Whilst buying a second hand bike can potentially save you thousands of pounds off the original retail price, it can also come with significant risks. Not spotting a major mechanical flaw could leave you with hefty repair bills or worse still, a bike that's unsafe to ride.
When purchasing through Cycle Exchange, you can be confident that every used bike is in full working order as each bike goes through extensive checks then is serviced and refurbished as necessary by our team of Cyctech qualified mechanics.
Here's our 5 stage process to run through when buying a second hand bike. Make sure you follow these before handing over the cash.
First thing to do is make sure the bike that was listed or described to you matches what you have in front of you. Sellers often make mistakes with the spec that will affect its price. For example, saying it's a Dura Ace build when in fact only part of the groupset is Dura Ace and the rest is a lower spec.
Even if the seller really seems to know their stuff or is an acquaintance or friend, you need to be thorough in the checks, honest mistakes are often made. If the overall condition of the bike looks poor eg unclean, greasy or even rusty then that is not a good sign and would indicate the bike has not been looked after. Bikes are expensive to fix if not looked after so be wary and walk away if your instinct says so.
It is still important to give the bike a thorough inspection even if the bike appears to be pristine. We all make mistakes and even the most honest seller may have missed small amounts of damage which could impact the bike's value or performance. Check underneath the bike, in wheel arches and the insides of forks. Look really carefully for dents or cracks, particularly important for carbon frames and forks.
When assessing the condition of the bike, don't forget to inspect the condition of the wheels and tyres. If they are in poor shape, this will effect the handling and performance of the bike, as well as potentially causing you great expense further down the line.
The wheel rim should not be concave and still smooth to touch. There should be no inappropriate movement in the hubs or grinding sound when the wheels spin, if there is that means the bearings are worn. Check spoke holes on carbon wheels to ensure there are no splits from spoke movement.
Tyres should have good tread left and no splits, otherwise factor a new set into the price. Quality tyres are around £30-50 each. Also check the brake pads for wear.
A badly worn chain may mean that the sprockets are also worn down - a problem which can be expensive to correct. To check this, take hold of the chain at the front of the chainring, and pull. If the chain can be pulled almost clear of the teeth, it is a sign of heavy wear, and you may want to reconsider your purchase. For a really accurate gauge of wear, take a chain checker and anything less than 50% should be replaced sometime soon, again factor that into the price you are paying.

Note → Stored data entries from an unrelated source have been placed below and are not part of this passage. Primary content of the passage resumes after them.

/-- MEASURE on a held, unrestricted bus not in MEASURE: the bus enters MEASURE; with no head IDLE, or without alignment, it
joins the head wait queue with a copy of the program; with a head IDLE and nothing waiting the head is assigned and is
commanded the word of the first phase (R58, R68, R75, R78, R79). It is refused LINE_BUSY on a restricted bus, WRONG_STATE in
MEASURE, EMPTY_PROGRAM for a program of no steps and NO_HEAD_IN_SERVICE, in that order (R68). -/
def Obligations.MeasureTakesHeadOrWaits : Prop :=
  (∀ (o : Origin) (hd : Header) (line : Word) (program evaluate : Octet) (b : BusNo) (s : State), From o 10 hd s →
    HeldBy o b line s → program.toNat ≤ 15 → evaluate.toNat ≤ 1 →
    (s.buses[b].busy = true →
      exec (.measure hd line program evaluate) s = .next (answered 7 hd .lineBusy .empty s)) ∧
    (s.buses[b].busy = false → s.buses[b].mode = some .measure →
      exec (.measure hd line program evaluate) s = .next (answered 7 hd .wrongState .empty s)) ∧
    (s.buses[b].busy = false → s.buses[b].mode ≠ some .measure → programSteps program.toNat s = [] →
      exec (.measure hd line program evaluate) s = .next (answered 7 hd .emptyProgram .empty s)) ∧
    (s.buses[b].busy = false → s.buses[b].mode ≠ some .measure → programSteps program.toNat s ≠ [] →
      (∀ h : HeadNo, s.heads[h].state = .outOfService) →
      exec (.measure hd line program evaluate) s = .next (answered 7 hd .noHeadInService .empty s))) ∧
  (∀ (o : Origin) (hd : Header) (line : Word) (program evaluate : Octet) (b : BusNo) (steps : List StepDef)
    (s : State), From o 10 hd s → HeldBy o b line s → s.buses[b].line = some line.toNat → program.toNat ≤ 15 →
    evaluate.toNat ≤ 1 → s.buses[b].busy = false → s.buses[b].mode ≠ some .measure →
    programSteps program.toNat s = steps → steps ≠ [] → headInService s = true →
    (idleHead s = none ∨ s.alignment.isAligned = false) →
    exec (.measure hd line program evaluate) s =
      .next (answered 7 hd .ok (.mode b .measure 0 none)
        (unhears o b (enters b .measure none none {}
          { s with headQueue := s.headQueue ++
              [{ bus := b, program := program.toNat, steps := steps, evaluate := evaluate == 1, holder := .origin o,
                 line := line.toNat }] })))) ∧
  ∀ (o : Origin) (hd : Header) (line : Word) (program evaluate : Octet) (b : BusNo) (h : HeadNo) (first : StepDef)
    (rest : List StepDef) (s : State), From o 10 hd s → HeldBy o b line s → s.buses[b].line = some line.toNat →
    program.toNat ≤ 15 → evaluate.toNat ≤ 1 → s.buses[b].busy = false → s.buses[b].mode ≠ some .measure →
    programSteps program.toNat s = first :: rest → s.headQueue = [] → s.alignment.isAligned = true →
    idleHead s = some h → s.heads[h].word = HeadWord.rest →
    exec (.measure hd line program evaluate) s =
      .next (answered 7 hd .ok (.mode b .measure 0 none)
        (unhears o b (enters b .measure none none {}
          (withBus b { s.buses[b] with head := some h }
            (withHeadCounts h { s.headCounters[h] with assignments := raised s.headCounters[h].assignments }
              (withHead h
                { s.heads[h] with
                  state := .awaitEcho, bus := some b, timer := some 0
                  word := { source := if first.kind = .res then first.source else .off, negative := false
                            range := if first.kind = .cap ∨ first.kind = .res ∧ first.range = .high then .high else .low
                            legs := some first.legs, bus := b, attach := true }
                  ctx := some
                    { line := line.toNat, program := program.toNat, steps := first :: rest, holder := .origin o
                      evaluate := evaluate == 1, index := 0, mains60 := s.site.mains60
                      phase := if first.kind = .res then .plus else if first.kind = .cap then .baseline else .single
                      range := if first.kind = .cap ∨ first.kind = .res ∧ first.range = .high then .high else .low
                      windowLen :=
                        if first.kind = .cap then 80 else first.units * (if s.site.mains60 then 400 else 160) } }
                s))))))

/-! ### Path entries (R12 to R16) -/

/-- SET PATH replaces an observation entry and answers the entry as it stood; a slot of owner ACCESS is refused NOT_PERMITTED,
and a slot outside 17 to 46, or a field that names no source or action, BAD_FIELD (R16).
That a source given as absent leaves the entry without it, whatever it held, is the model's choice (log entry 41). -/
def Obligations.SetPathReplacesEntry : Prop :=
  (∀ (hd : Header) (slot action parameter primary secondary : Octet) (i : Fin 16) (a : PathAction) (p q : Option Nat)
    (s : State), From 6 11 hd s → slot.toNat = 31 + i.val → NamesAction action parameter a → NamesSource primary p →
    NamesSource secondary q →
    exec (.setPath hd slot action parameter primary secondary) s =
      .next (answered 19 hd .ok (.path s.paths[14 + i.val])
        { s with paths := s.paths.set (14 + i.val) { primary := p, secondary := q, action := a } })) ∧
  (∀ (hd : Header) (slot action parameter primary secondary : Octet) (s : State), From 6 11 hd s →
    17 ≤ slot.toNat → slot.toNat ≤ 30 →
    exec (.setPath hd slot action parameter primary secondary) s = .next (answered 19 hd .notPermitted .empty s)) ∧
  ∀ (hd : Header) (slot action parameter primary secondary : Octet) (s : State), From 6 11 hd s →
    (slot.toNat < 17 ∨ 46 < slot.toNat ∨ 31 ≤ slot.toNat ∧
      ((∀ a, ¬NamesAction action parameter a) ∨ (∀ p, ¬NamesSource primary p) ∨ ∀ q, ¬NamesSource secondary q)) →
    exec (.setPath hd slot action parameter primary secondary) s = .next (answered 19 hd .badField .empty s)

/-- The words of IDLE, PASS, INVERT and MIX (R13) and of GAIN n (R14): multiplied and saturated, or divided and rounded toward
minus infinity. -/
def Obligations.PathActionsFormWords : Prop :=
  ∀ (i j : Option (Fin 42)) (s : State),
    entryValue (entryOf i j .idle) s = 0 ∧ entryValue (entryOf i j .pass) s = heard i s ∧
    entryValue (entryOf i j .invert) s = clamp (-heard i s) ∧
    entryValue (entryOf i j .mix) s = clamp (heard i s + heard j s) ∧
    entryValue (entryOf i j (.gain 0)) s = heard i s ∧
    (∀ n : Nat, 1 ≤ n → n ≤ 3 → entryValue (entryOf i j (.gain n)) s = clamp (heard i s * 2 ^ n)) ∧
    ∀ n : Nat, 1 ≤ n → n ≤ 3 →
      entryValue (entryOf i j (.gain (-n))) s * 2 ^ n ≤ heard i s ∧
      heard i s < (entryValue (entryOf i j (.gain (-n))) s + 1) * 2 ^ n

/-! ### Measurement arithmetic (R96 to R104) -/

/-- The mean of a sum over a count is the nearest whole number, a half rounded away from zero (R96), and the value of an FDC
step is the mean of its voltages, held at ±32,767 with ABOVE_RANGE (R99). -/
def Obligations.FdcValueIsMean : Prop :=
  (∀ (sum : Int) (n : Nat), 0 < n →
    2 * ((n : Int) * meanOf sum n - sum).natAbs ≤ n ∧
    (2 * ((n : Int) * meanOf sum n - sum).natAbs = n → sum.natAbs ≤ ((n : Int) * meanOf sum n).natAbs)) ∧
  (∀ (sum : Int) (n : Nat), 0 < n →
    (sum = 0 → meanOf sum n = 0) ∧ (0 < sum → meanOf sum n = (2 * sum + n) / (2 * n)) ∧
    (sum < 0 → meanOf sum n = -((-2 * sum + n) / (2 * n)))) ∧
  ∀ (c : Context) (d : StepDef), d.kind = .fdc →
    let mean := meanOf c.first.a c.first.n
    (-32767 ≤ mean ∧ mean ≤ 32767 → Gives (stepResultOf c d false) (some mean) false false false) ∧
    (32767 < mean → Gives (stepResultOf c d false) (some 32767) true false false) ∧
    (mean < -32767 → Gives (stepResultOf c d false) (some (-32767)) true false false)

/-- The value of an FAC step is the rms of its samples about their mean, found in whole numbers: 0 when 4P is less than n²,
else the largest r for which (2r − 1)² × n² does not exceed 4P, with P = n × Q − (ΣV)²; held at 32,767 with ABOVE_RANGE
(R100). -/
def Obligations.FacValueIsRms : Prop :=
  ∀ (c : Context) (d : StepDef) (l : List Sample), d.kind = .fac → l ≠ [] → (∀ x ∈ l, x.v.natAbs ≤ 65535) →
    c.first = entered l →
    let n : Int := l.length
    let p : Int := n * (l.map fun x => x.v * x.v).sum - (l.map Sample.v).sum * (l.map Sample.v).sum
    0 ≤ p ∧
    ∃ r : Nat, (4 * p < n * n → r = 0) ∧
      (n * n ≤ 4 * p → (2 * (r : Int) - 1) * (2 * r - 1) * (n * n) ≤ 4 * p ∧
        ∀ k : Nat, r < k → 4 * p < (2 * (k : Int) - 1) * (2 * k - 1) * (n * n)) ∧
      (r ≤ 32767 → Gives (stepResultOf c d false) (some (r : Int)) false false false) ∧
      (32767 < r → Gives (stepResultOf c d false) (some 32767) true false false)

/-- The values of RES and CAP steps, each case in its order (R101, R102, R104). -/
def Obligations.ResAndCapValues : Prop :=
  (∀ (c : Context) (d : StepDef), d.kind = .res →
    let dv := meanOf c.first.a c.first.n - meanOf c.second.a c.second.n
    let di := meanOf c.first.b c.first.n - meanOf c.second.b c.second.n
    let ohms := (2 * dv * (if c.range = .low then 10000000 else 10000) + di) / (2 * di)
    (dv < 100 → Gives (stepResultOf c d false) none false false true) ∧
    (100 ≤ dv → di < 2 → Gives (stepResultOf c d false) (some 1000000000) true false false) ∧
    (100 ≤ dv → 2 ≤ di → ohms < 1000000000 → Gives (stepResultOf c d false) (some ohms) false false false) ∧
    (100 ≤ dv → 2 ≤ di → 1000000000 ≤ ohms → Gives (stepResultOf c d false) (some 1000000000) true false false)) ∧
  ∀ (c : Context) (d : StepDef), d.kind = .cap →
    let dv := meanOf c.second.a 80 - meanOf c.first.a c.first.n
    let charge := c.second.b - 5 * c.second.tail
    let farads := (25000 * charge + dv) / (2 * dv)
    (dv < 100 → Gives (stepResultOf c d false) none false false true) ∧
    (100 ≤ dv → charge ≤ 0 → Gives (stepResultOf c d false) (some 0) false true false) ∧
    (100 ≤ dv → 0 < charge → farads = 0 → Gives (stepResultOf c d false) (some 0) false true false) ∧
    (100 ≤ dv → 0 < charge → 9999999 < farads → Gives (stepResultOf c d false) (some 9999999) true false false) ∧
    (100 ≤ dv → 0 < charge → 0 < farads → farads ≤ 9999999 →
      Gives (stepResultOf c d false) (some farads) false false false)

Check the chain rings aren't sharp. The teeth of the chain rings will sharpen over time and really sharp pointy teeth means they have been worn too far and the chain rings will need to be replaced.
Other moving parts to check; ensure fork and headset connections are sound i.e. no rusting and that there is no inappropriate movement or wobbling in the headset. Tip here is to pull the front brake and try and move the wheel around - it shouldn't rock.
Check the bottom bracket and crankset don't have any inappropriate movement by grabbing both crank arms and feeling for movement. Movement could mean bottom bracket issues or worse - carbon wear on the BB shell.
Be careful if you are buying carbon this can be fatal if there are cracks.
You need to carefully inspect every mm of the carbon structure (same if there are carbon bars and seat post). Look for crushed paint from overtightened contact points. Look for hairline cracks in the paint.
In metal frames you should look for dents as the structure will be weakened and that can't be fixed. Anything you are concerned about will need further inspection by a specialist. Carbon can be repaired but it's not cheap, be over cautious.
Taking a bike for a spin is one of the best ways of telling if it is the one for you. This is also a great way to test the gears, steering, brakes, and ride comfort.
Perhaps the most valuable piece of advice when it comes to buying second hand bikes is this: buy from a trusted seller. Genuine sellers will be happy to provide you with a receipt or documentation from when they purchased the bike, and may even offer a warranty if it's a business.
Find a dependable vendor, do some simple checks, and you could just bag yourself a bargain WITH peace of mind.